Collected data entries
____

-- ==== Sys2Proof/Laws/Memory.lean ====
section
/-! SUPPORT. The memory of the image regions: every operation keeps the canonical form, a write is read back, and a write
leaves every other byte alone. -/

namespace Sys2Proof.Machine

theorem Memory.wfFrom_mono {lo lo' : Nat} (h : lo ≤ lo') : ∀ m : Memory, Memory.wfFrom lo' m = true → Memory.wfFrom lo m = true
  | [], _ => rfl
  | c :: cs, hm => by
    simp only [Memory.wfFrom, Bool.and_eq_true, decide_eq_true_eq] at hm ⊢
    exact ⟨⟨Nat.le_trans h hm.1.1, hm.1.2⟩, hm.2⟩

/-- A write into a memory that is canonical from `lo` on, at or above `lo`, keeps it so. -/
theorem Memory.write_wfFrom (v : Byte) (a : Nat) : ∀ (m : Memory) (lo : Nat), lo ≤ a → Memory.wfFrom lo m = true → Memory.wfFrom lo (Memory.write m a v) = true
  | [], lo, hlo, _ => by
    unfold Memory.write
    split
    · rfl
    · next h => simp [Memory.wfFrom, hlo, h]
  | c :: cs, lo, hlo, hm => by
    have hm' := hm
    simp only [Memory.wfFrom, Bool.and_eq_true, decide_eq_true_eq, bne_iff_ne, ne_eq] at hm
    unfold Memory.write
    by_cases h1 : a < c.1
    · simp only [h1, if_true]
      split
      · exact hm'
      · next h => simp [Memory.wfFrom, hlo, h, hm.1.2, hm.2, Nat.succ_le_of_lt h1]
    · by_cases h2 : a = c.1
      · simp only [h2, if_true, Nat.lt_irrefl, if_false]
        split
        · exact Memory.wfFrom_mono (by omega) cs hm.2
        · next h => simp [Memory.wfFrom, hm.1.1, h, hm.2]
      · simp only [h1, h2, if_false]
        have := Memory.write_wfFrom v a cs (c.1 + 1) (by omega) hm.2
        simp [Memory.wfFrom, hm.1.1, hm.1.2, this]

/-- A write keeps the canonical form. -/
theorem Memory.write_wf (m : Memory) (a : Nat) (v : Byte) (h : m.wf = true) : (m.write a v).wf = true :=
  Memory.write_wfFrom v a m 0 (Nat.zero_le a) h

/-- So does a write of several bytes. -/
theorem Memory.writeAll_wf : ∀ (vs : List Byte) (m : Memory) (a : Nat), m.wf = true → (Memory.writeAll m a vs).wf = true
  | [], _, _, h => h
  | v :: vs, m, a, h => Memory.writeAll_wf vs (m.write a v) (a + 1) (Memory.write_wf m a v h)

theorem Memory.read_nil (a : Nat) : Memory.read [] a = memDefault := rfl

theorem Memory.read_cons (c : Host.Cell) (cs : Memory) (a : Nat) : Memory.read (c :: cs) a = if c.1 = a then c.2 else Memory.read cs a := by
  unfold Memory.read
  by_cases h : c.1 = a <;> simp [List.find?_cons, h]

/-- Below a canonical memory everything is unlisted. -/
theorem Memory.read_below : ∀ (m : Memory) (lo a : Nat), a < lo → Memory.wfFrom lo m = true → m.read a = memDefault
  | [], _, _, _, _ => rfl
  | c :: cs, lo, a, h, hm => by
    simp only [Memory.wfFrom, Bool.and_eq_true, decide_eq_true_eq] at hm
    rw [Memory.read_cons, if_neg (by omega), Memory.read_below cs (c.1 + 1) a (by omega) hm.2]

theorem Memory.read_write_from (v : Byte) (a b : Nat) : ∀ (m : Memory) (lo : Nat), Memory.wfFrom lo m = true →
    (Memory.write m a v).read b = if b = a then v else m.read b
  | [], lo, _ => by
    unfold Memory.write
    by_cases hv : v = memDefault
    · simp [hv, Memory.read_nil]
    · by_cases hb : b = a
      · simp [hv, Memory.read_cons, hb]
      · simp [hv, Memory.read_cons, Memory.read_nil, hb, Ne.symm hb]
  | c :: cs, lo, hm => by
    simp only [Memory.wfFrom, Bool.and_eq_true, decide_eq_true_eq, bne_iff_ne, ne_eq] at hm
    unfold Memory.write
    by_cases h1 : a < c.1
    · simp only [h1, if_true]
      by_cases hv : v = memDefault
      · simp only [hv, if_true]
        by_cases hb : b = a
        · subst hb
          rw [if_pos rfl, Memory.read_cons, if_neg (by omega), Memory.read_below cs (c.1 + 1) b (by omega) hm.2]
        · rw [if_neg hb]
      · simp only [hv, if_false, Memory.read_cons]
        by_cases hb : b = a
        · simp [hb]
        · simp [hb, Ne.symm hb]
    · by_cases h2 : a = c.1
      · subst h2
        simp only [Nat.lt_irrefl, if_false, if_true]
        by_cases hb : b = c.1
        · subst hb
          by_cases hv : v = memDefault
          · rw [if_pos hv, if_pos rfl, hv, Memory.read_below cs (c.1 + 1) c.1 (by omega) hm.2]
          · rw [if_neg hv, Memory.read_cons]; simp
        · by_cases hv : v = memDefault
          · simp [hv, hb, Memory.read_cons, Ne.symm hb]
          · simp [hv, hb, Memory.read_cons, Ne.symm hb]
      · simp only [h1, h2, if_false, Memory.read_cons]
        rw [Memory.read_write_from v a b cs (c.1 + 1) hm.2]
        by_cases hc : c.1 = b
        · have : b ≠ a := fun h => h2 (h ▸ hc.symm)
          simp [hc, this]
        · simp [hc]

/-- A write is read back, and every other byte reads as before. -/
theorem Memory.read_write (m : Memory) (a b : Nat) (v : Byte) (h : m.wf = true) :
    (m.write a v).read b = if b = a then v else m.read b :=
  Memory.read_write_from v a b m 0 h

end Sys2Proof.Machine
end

____

The answer consists of every entry, returned exactly.

-- ==== Sys2Proof/Laws/Memory.lean ====
section
/-! SUPPORT. The memory of the image regions: every operation keeps the canonical form, a write is read back, and a write
leaves every other byte alone. -/

namespace Sys2Proof.Machine

theorem Memory.wfFrom_mono {lo lo' : Nat} (h : lo ≤ lo') : ∀ m : Memory, Memory.wfFrom lo' m = true → Memory.wfFrom lo m = true
  | [], _ => rfl
  | c :: cs, hm => by
    simp only [Memory.wfFrom, Bool.and_eq_true, decide_eq_true_eq] at hm ⊢
    exact ⟨⟨Nat.le_trans h hm.1.1, hm.1.2⟩, hm.2⟩

/-- A write into a memory that is canonical from `lo` on, at or above `lo`, keeps it so. -/
theorem Memory.write_wfFrom (v : Byte) (a : Nat) : ∀ (m : Memory) (lo : Nat), lo ≤ a → Memory.wfFrom lo m = true → Memory.wfFrom lo (Memory.write m a v) = true
  | [], lo, hlo, _ => by
    unfold Memory.write
    split
    · rfl
    · next h => simp [Memory.wfFrom, hlo, h]
  | c :: cs, lo, hlo, hm => by
    have hm' := hm
    simp only [Memory.wfFrom, Bool.and_eq_true, decide_eq_true_eq, bne_iff_ne, ne_eq] at hm
    unfold Memory.write
    by_cases h1 : a < c.1
    · simp only [h1, if_true]
      split
      · exact hm'
      · next h => simp [Memory.wfFrom, hlo, h, hm.1.2, hm.2, Nat.succ_le_of_lt h1]
    · by_cases h2 : a = c.1
      · simp only [h2, if_true, Nat.lt_irrefl, if_false]
        split
        · exact Memory.wfFrom_mono (by omega) cs hm.2
        · next h => simp [Memory.wfFrom, hm.1.1, h, hm.2]
      · simp only [h1, h2, if_false]
        have := Memory.write_wfFrom v a cs (c.1 + 1) (by omega) hm.2
        simp [Memory.wfFrom, hm.1.1, hm.1.2, this]

/-- A write keeps the canonical form. -/
theorem Memory.write_wf (m : Memory) (a : Nat) (v : Byte) (h : m.wf = true) : (m.write a v).wf = true :=
  Memory.write_wfFrom v a m 0 (Nat.zero_le a) h

/-- So does a write of several bytes. -/
theorem Memory.writeAll_wf : ∀ (vs : List Byte) (m : Memory) (a : Nat), m.wf = true → (Memory.writeAll m a vs).wf = true
  | [], _, _, h => h
  | v :: vs, m, a, h => Memory.writeAll_wf vs (m.write a v) (a + 1) (Memory.write_wf m a v h)

theorem Memory.read_nil (a : Nat) : Memory.read [] a = memDefault := rfl

theorem Memory.read_cons (c : Host.Cell) (cs : Memory) (a : Nat) : Memory.read (c :: cs) a = if c.1 = a then c.2 else Memory.read cs a := by
  unfold Memory.read
  by_cases h : c.1 = a <;> simp [List.find?_cons, h]

/-- Below a canonical memory everything is unlisted. -/
theorem Memory.read_below : ∀ (m : Memory) (lo a : Nat), a < lo → Memory.wfFrom lo m = true → m.read a = memDefault
  | [], _, _, _, _ => rfl
  | c :: cs, lo, a, h, hm => by
    simp only [Memory.wfFrom, Bool.and_eq_true, decide_eq_true_eq] at hm
    rw [Memory.read_cons, if_neg (by omega), Memory.read_below cs (c.1 + 1) a (by omega) hm.2]

theorem Memory.read_write_from (v : Byte) (a b : Nat) : ∀ (m : Memory) (lo : Nat), Memory.wfFrom lo m = true →
    (Memory.write m a v).read b = if b = a then v else m.read b
  | [], lo, _ => by
    unfold Memory.write
    by_cases hv : v = memDefault
    · simp [hv, Memory.read_nil]
    · by_cases hb : b = a
      · simp [hv, Memory.read_cons, hb]
      · simp [hv, Memory.read_cons, Memory.read_nil, hb, Ne.symm hb]
  | c :: cs, lo, hm => by
    simp only [Memory.wfFrom, Bool.and_eq_true, decide_eq_true_eq, bne_iff_ne, ne_eq] at hm
    unfold Memory.write
    by_cases h1 : a < c.1
    · simp only [h1, if_true]
      by_cases hv : v = memDefault
      · simp only [hv, if_true]
        by_cases hb : b = a
        · subst hb
          rw [if_pos rfl, Memory.read_cons, if_neg (by omega), Memory.read_below cs (c.1 + 1) b (by omega) hm.2]
        · rw [if_neg hb]
      · simp only [hv, if_false, Memory.read_cons]
        by_cases hb : b = a
        · simp [hb]
        · simp [hb, Ne.symm hb]
    · by_cases h2 : a = c.1
      · subst h2
        simp only [Nat.lt_irrefl, if_false, if_true]
        by_cases hb : b = c.1
        · subst hb
          by_cases hv : v = memDefault
          · rw [if_pos hv, if_pos rfl, hv, Memory.read_below cs (c.1 + 1) c.1 (by omega) hm.2]
          · rw [if_neg hv, Memory.read_cons]; simp
        · by_cases hv : v = memDefault
          · simp [hv, hb, Memory.read_cons, Ne.symm hb]
          · simp [hv, hb, Memory.read_cons, Ne.symm hb]
      · simp only [h1, h2, if_false, Memory.read_cons]
        rw [Memory.read_write_from v a b cs (c.1 + 1) hm.2]
        by_cases hc : c.1 = b
        · have : b ≠ a := fun h => h2 (h ▸ hc.symm)
          simp [hc, this]
        · simp [hc]

/-- A write is read back, and every other byte reads as before. -/
theorem Memory.read_write (m : Memory) (a b : Nat) (v : Byte) (h : m.wf = true) :
    (m.write a v).read b = if b = a then v else m.read b :=
  Memory.read_write_from v a b m 0 h

end Sys2Proof.Machine
end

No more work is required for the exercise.